Upgrades: How, When, Why
Kuhnz says the upgrade program is a two pronged approach for manufacturers looking to improve their conveyor systems in the face of more and more demanding operations. The “first strategy is to alert the user to the wear items and recommend spares of the conveyors they are considering,” he says. Conveyor suppliers can identify and quote critical wear parts along with the conveyor, and provide the milestones for critical item inspections. “Our manual has the parts list broken down by critical parts to normal parts,” Kuhnz stresses. “The safest and most effective way to keep production lines running is having the right wear part on the shelf.”

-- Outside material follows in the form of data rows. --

/-- GNS_HOLD_LIMIT (05 R217). -/
def execGnsHoldLimit (at_ : Nat) (s : State) : Host.Outcome State Fault Refusal :=
  .next (eachSide (fun _ => true) holdLimitStep (advance at_ s))

/-- An integer quotient rounded up. -/
def ceilDiv (a : Int) (d : Nat) : Int := (a + d - 1) / (d : Int)

/-- One second as an offset. -/
def secOff : Int := (1000000000 * 2 ^ 32 : Nat)

/-- The label of the next pulse for an emitted offset `oe` (05 R218): of the first pulse, the first second whose commit, at the first tick at
or after its edge minus 200 ms, comes after the latest tick before the lock. Log entry 133 (DEDUCED, unsafe). -/
def nextLabel (t : Steer) (oe : Int) : Int :=
  match t.label with
  | none => ((t.lockTick : Int) * 2 ^ 32 + secOff / 5 - oe) / (1000000000 * 2 ^ 32) + 1
  | some k => if t.stepNext then ceilDiv (t.edge * 2 ^ 32 + secOff / 2 - oe) (1000000000 * 2 ^ 32) else (k : Int) + 1

/-- Pulses are given: in every state but FREE, and there where an enabled output has `FREE_RUN`. -/
def pulsesRun (m : Tab Byte) (t : Steer) : Bool :=
  t.state ≠ 0 || [0x14, 0x15].any (fun o => bitOf (gnsCfg m o 1) 0 && bitOf (gnsCfg m o 1) 2)

/-- The emitted offset moved at a commit while SLEWING, and whether it reaches the candidate (05 R217). -/
def slewTo (t : Steer) (now : Nat) : Int × Bool :=
  let d := carryOff t.co t.cr t.ct now - t.oe
  let lim : Int := (50 * 2 ^ 32 : Nat)
  if d < -lim then (t.oe - lim, false) else if lim < d then (t.oe + lim, false) else (t.oe + d, true)

/-- The pulse word (05 R219). -/
def pulseWord (m : Tab Byte) (t : Steer) (now : Nat) : List Pw :=
  [uval 64 t.edge, t.label.getD 0, steerError m t now + t.state * 2 ^ 32 + t.flags * 2 ^ 40, 0].map
    (fun v => ⟨BitVec.ofNat 64 v, false⟩)

/-- The commit of the next pulse on landing `x` at its latest tick (05 R218). Log entry 133 (DEDUCED, unsafe). -/
def commitStep (x : Side) (s : State) : State :=
  let m := (s.ld x).fmn.img
  let t := (s.ld x).gns.steer
  let now := (s.grid x).last / nsUnit
  if (enginePart m 4).isNone || !(s.ld x).fmn.running || !pulsesRun m t then s
  else
    let oe := emitted t now
    let k := nextLabel t oe
    let oe1 := emitted t (roundDiv (k * secOff + oe) (2 ^ 32)).toNat
    if (now : Int) * 2 ^ 32 < k * secOff + oe1 - secOff / 5 then s
    else
      let slew := slewTo t now
      let step := t.stepNext && t.state ≠ 0
      let oe2 := if t.state = 3 then slew.1 else oe1
      let fl := b2n step + 2 * b2n (t.state = 3) + 4 * b2n (t.state = 2) + 8 * b2n (t.state = 0)
      let s := s.modSteer x (fun t => { t with
        edge := roundDiv (k * secOff + oe2) (2 ^ 32), label := some k.toNat, flags := fl, stepNext := false,
        oe := oe2, pulses := (t.pulses + 1) % 65536 })
      let s := memWriteN x 0x3004C040 (pulseWord m (s.ld x).gns.steer now) s
      let s := if step then raise (.landing x) 0x0412 0 s else s
      if t.state = 3 && slew.2 then lockSteer x false s else s

/-- PULSE_COMMIT (05 R218). -/
def execPulseCommit (at_ : Nat) (s : State) : Host.Outcome State Fault Refusal :=
  .next (eachSide (fun _ => true) commitStep (advance at_ s))

/-- Output `i` driven at the committed edge plus its offset, once for each label (05 R219). -/
def pulseOut (i : Nat) (s : State) : State :=
  let m := (s.ld s.lead).fmn.img
  let w := s.tp.word
  let e := sval 64 (dFld w 0 8) + sval 32 (gnsCfg m (0x20 + 4 * i) 4)
  let k := dFld w 8 8
  let cfg := gnsCfg m (0x14 + i) 1
  let free := bitOf (dFld w 0x15 1) 3
  if w.isEmpty || !bitOf cfg 0 || (free && !bitOf cfg 2) || Tab.get 0 s.tp.driven i = k + 1 || (s.nowNs : Int) < e then s
  else { s with tp := { s.tp with
    driven := Tab.set 0 s.tp.driven i (k + 1), rise := Tab.set 0 s.tp.rise i e.toNat,
    fall := Tab.set 0 s.tp.fall i (e.toNat + 1000 * gnsCfg m (0x18 + 4 * i) 4),
    low := Tab.set false s.tp.low i (bitOf cfg 1), short := Tab.set false s.tp.short i false } }

/-- TIME_PULSE_OUTPUT (05 R219). -/
def execTimePulseOutput (at_ i : Nat) (s : State) : Host.Outcome State Fault Refusal :=
  .next (pulseOut i (advance at_ s))

/-- The level of a time-pulse output now. -/
def tpLevel (s : State) (i : Nat) : Bool :=
  let on := Tab.get 0 s.tp.rise i ≤ s.nowNs && s.nowNs < Tab.get 0 s.tp.fall i && !Tab.get false s.tp.short i
  on ^^ Tab.get false s.tp.low i

/-! ### Aiding (05 R213 to R215) -/

/-- The base of the orbit store in flash (11 R429). -/
def orbitBase : Nat := 0x63FF0000

/-- An orbit entry whose CRC-32 passes (05 R214). -/
def orbitOk (e : List Byte) : Bool := e.length == 256 && crc32 (e.take 252) == ofLe (e.drop 252)

/-- The entries of a landing's orbit store, from its start up to the first place without one. -/
def orbitEntries (l : Landing) : List (List Byte) :=
  (((List.range 240).map (fun i => flashBytes l (orbitBase + 256 * i) 256)).takeWhile orbitOk)

/-- A byte of the saved aiding (17 R651). Log entry 53 (DEDUCED, unsafe). -/
def savedAid (s : State) (o n : Nat) : Nat := le s.rtc.mem (0x20 + o) n

/-- The RTC time as GPS time in ns, where the RTC and the saved GPS minus UTC are valid (05 R213, 17 R657). -/
def rtcGps (s : State) : Option Nat :=
  if s.rtc.valid && bitOf (savedAid s 0 2) 2 then
    some ((s.rtc.seconds + 630720000 + savedAid s 2 1) * 1000000000 + s.rtc.subsec * 1000000000 / 32768)
  else none

/-- The aiding header (05 R213, 17 R657); its RTC time is that of the start tick. -/
def aidHeader (s : State) (entries : Nat) : List Byte :=
  let fl := savedAid s 0 2
  let pos := bitOf fl 0
  let drift := bitOf fl 1
  let g := savedAid s 2 1
  leBytes 2 (b2n s.aid.time.isSome + 2 * b2n pos + 4 * b2n drift) ++ leBytes 2 entries ++ leBytes 4 0 ++ leBytes 8 (s.aid.time.getD 0)
    ++ leBytes 1 g ++ leBytes 7 0 ++ bytesAt s.rtc.mem 0x28 24 ++ bytesAt s.rtc.mem 0x40 8 ++ bytesAt s.rtc.mem 0x48 8

/-- The next class 3 inputs of the aiding posted (05 R213): the header with the first 64 entries, then 64 more each time.
Log entry 53 (DEDUCED, unsafe). -/
def aidPost (s : State) : State :=
  match s.aid.next with
  | none => s
  | some n =>
    let es := orbitEntries (s.ld s.lead)
    let s := if n = 0 then takeRecord (some s.lead) 3 0 s.nowNs (aidHeader s es.length) s else s
    let s := ((es.drop n).take 64).foldl (fun s e => takeRecord (some s.lead) 3 0 s.nowNs e s) s
    { s with aid := { s.aid with next := if n + 64 < es.length then some (n + 64) else none } }

/-- AIDING_POST (05 R213). -/
def execAidingPost (at_ : Nat) (s : State) : Host.Outcome State Fault Refusal :=
  .next (aidPost (advance at_ s))

/-- The entries of the orbit berth whose CRC-32 passes (05 R215); they follow the berth word. -/
def berthOrbits (l : Landing) : List (List Byte) :=
  let a := gnsCfg l.fmn.img 0x4C 4
  ((List.range (gnsCfg l.fmn.img 0x50 2)).map (fun i => peekBytes l (a + 8 + 256 * i) 256)).filter orbitOk

/-- The orbit store of a landing rewritten. -/
def saveOrbits (l : Landing) : Landing :=
  { l with flash := flashPut (flashErase l.flash orbitBase 65536) orbitBase (berthOrbits l).flatten }

/-- The waiting save commands completed. -/
def completeAll (st : Status) : List Pend → State → State
  | [], s => s
  | c :: t, s => completeAll st t (complete c st [] false s)

/-- AIDING_SAVE (05 R215): on every landing that runs; a failed write leaves the previous store. -/
def aidSave (okA okB : Bool) (s : State) : State :=
  let ok := fun x => match x with
    | Side.A => okA
    | Side.B => okB
  let runs := fun x => (s.ld x).fmn.running
  let s' := eachSide runs (fun x s => if ok x then s.modLd x saveOrbits else raise (.landing x) 0x0420 0 s) s
  let bad := (runs .A && !okA) || (runs .B && !okB)
  completeAll (if bad then .media else .done) s.aid.saves { s' with aid := { s'.aid with saves := [] } }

The second strategy, he says, is an upgrade program. “From time to time, there are innovations or changes in design that enhance the component performance of conveyor solutions.” To let manufacturers know about these upgrades before they change out their conveyor components, Kuhnz says all of the part numbers for every conveyor utilizing that component, “whether it was sold yesterday or five years ago,” will be updated in the operation software. “The next time the customer orders that wear component, the new higher performing component will be sent on its way.” Technical notices also are sent to customers notifying them of component upgrades, he adds, “in case they would benefit from immediate implementation of the new item.”